In many EU countries, if your turnover (total amount of money flowing through your business) is over a certain amount, or if you are incorporated (rather than sole proprietor) you have a legal requirement for double-entry accounting, and in some places a legal requirement to have an external firm do your accounting.


Excel PowerBI would easily handle millions of transactions, but it's arguably a completely different product hidden inside an excel menu.


Yes, but once you are using Power BI you have lost the friendly interface the op described for categorising transactions, ie it is not a simple spreadseet any more.


You end up inventing a ton of random accounting procedure to account for the “other side” of transactions that just don’t need another side

If you aren’t talking about turnover-only sub accounts, I’d like to learn some good examples of it.


Can you be more specific? I'v been working with accounting systems for some time also and there are no transactions in double entry accounting which "just don't need the other side".


You could also have a db view that returns a virtual double entry version, as a test that it passes muster with that. This checks for programmatic errors causing money to appear or disappear.


Do you trust humans to do data entry properly?


"does that mean double entry is no longer as important as it once was?"

What are the alternatives? Sure, you could do single entry accounting (making an entry corresponding to each cash movement, but then you'd need a separate system to keep track of

- money the business owes

- money the business is owed

- inventory

- other assets

I don't know much of the history, but I can say:

- I've found it helpful to compare to look at the income statement alongside the opening and closing balance sheets.
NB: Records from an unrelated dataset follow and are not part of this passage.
-- ==== Sys2Proof/Syntax.lean ====
section
/-! DEFINITION. The abstract operations: one constructor for each row of spec/opcode_table.json
(30_encoding.md rule R59), with its operands in the source's order (rule R63) at the widths of the command
word (rules R56 to R58). -/

namespace Sys2Proof

inductive Instr where
  /-- RDREG A (41_regcodec.md rule R100). -/
  | rdreg (a : Addr)
  /-- WRREG A, V (41_regcodec.md rule R101). -/
  | wrreg (a : Addr) (v : Payload)
  /-- RDMSK A, M (41_regcodec.md rule R102). -/
  | rdmsk (a : Addr) (m : Payload)
  /-- WRMSK A, V, M (41_regcodec.md rule R103). -/
  | wrmsk (a : Addr) (v m : Payload)
  /-- CRC WORD, POLY, FILL (40_crc.md rule R91). -/
  | crc (word : BitVec 24) (poly fill : BitVec 8)
  /-- SET_VDD V (42_field_setters.md rule R122). -/
  | setVdd (v : Word16)
  /-- SET_OUTMODE V (42_field_setters.md rule R123). -/
  | setOutmode (v : Word16)
  /-- SET_AGC V (42_field_setters.md rule R124). -/
  | setAgc (v : Word16)
  /-- SET_GAIN V (42_field_setters.md rule R125). -/
  | setGain (v : Word16)
  /-- SET_BOOST V (42_field_setters.md rule R126). -/
  | setBoost (v : Word16)
  /-- SET_FGAIN1 V (42_field_setters.md rule R127). -/
  | setFgain1 (v : Word16)
  /-- SET_FGAIN2 V (42_field_setters.md rule R128). -/
  | setFgain2 (v : Word16)
  /-- SET_OFFS1 S, MAG (42_field_setters.md rule R129). -/
  | setOffs1 (sign mag : Word16)
  /-- SET_OFFS2 S, MAG (42_field_setters.md rule R130). -/
  | setOffs2 (sign mag : Word16)
  /-- SET_BIAS V (42_field_setters.md rule R131). -/
  | setBias (v : Word16)
  /-- SET_SUBADDR V (42_field_setters.md rule R132). -/
  | setSubaddr (v : Word16)
  /-- GET_VDD (43_field_getters.md rule R151). -/
  | getVdd
  /-- GET_OUTMODE (43_field_getters.md rule R152). -/
  | getOutmode
  /-- GET_AGC (43_field_getters.md rule R153). -/
  | getAgc
  /-- GET_GAIN (43_field_getters.md rule R154). -/
  | getGain
  /-- GET_BOOST (43_field_getters.md rule R155). -/
  | getBoost
  /-- GET_FGAIN1 (43_field_getters.md rule R156). -/
  | getFgain1
  /-- GET_FGAIN2 (43_field_getters.md rule R157). -/
  | getFgain2
  /-- GET_OFFS1 (43_field_getters.md rule R158). -/
  | getOffs1
  /-- GET_OFFS2 (43_field_getters.md rule R159). -/
  | getOffs2
  /-- GET_BIAS (43_field_getters.md rule R160). -/
  | getBias
  /-- GET_SUBADDR (43_field_getters.md rule R161). -/
  | getSubaddr
  /-- GET_TXFREQ (43_field_getters.md rule R162). -/
  | getTxfreq
  /-- GETP_GAIN (43_field_getters.md rule R164). -/
  | getpGain
  /-- GETP_FGAIN1 (43_field_getters.md rule R165). -/
  | getpFgain1
  /-- GETP_FGAIN2 (43_field_getters.md rule R166). -/
  | getpFgain2
  /-- GETP_OFFS1 (43_field_getters.md rule R167). -/
  | getpOffs1
  /-- GETP_OFFS2 (43_field_getters.md rule R168). -/
  | getpOffs2
  /-- GETP_BIAS (43_field_getters.md rule R169). -/
  | getpBias
  /-- GETP_TXFREQ (43_field_getters.md rule R170). -/
  | getpTxfreq
deriving DecidableEq, Repr

end Sys2Proof
end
I've even found errors this way.

- AFAIK all business accounting systems are based on double-entry accounting, so the existence of these systems can't obviate the need for double-entry accounting.

If you have a cash business where you hold almost no inventory, e.g. if you're a baker who buys flour at the beginning of each day, and close your shop when you've sold out of bread, you might not care about tracking assets, accounts payable etc.


Even in an SME I would also need a system for accruals and prepayments as well.

Simple example

I need to know my profit this month. I have added up my cashbook for the month and it contains an entry for 3 months of rent in advance for my office. It is September and that is the rent for October, November, December. How do I get it out of my profit calculation for September and split into the correct months? This is important, my bonus is based on profit. My bank loan covenants are based on profit. My equity split with my investors is too, as is my tax payable. In double entry I would move this into my prepayments account and move it back in 3 tranches.


REA accounting is one of the alternatives [1]. It is used in some managerial accounting systems. I would imagine you could make it generate a set of double entry records to make regulating authorities for financial accounting happy, but you'd have to extend it a bit to add the unnecessary properties.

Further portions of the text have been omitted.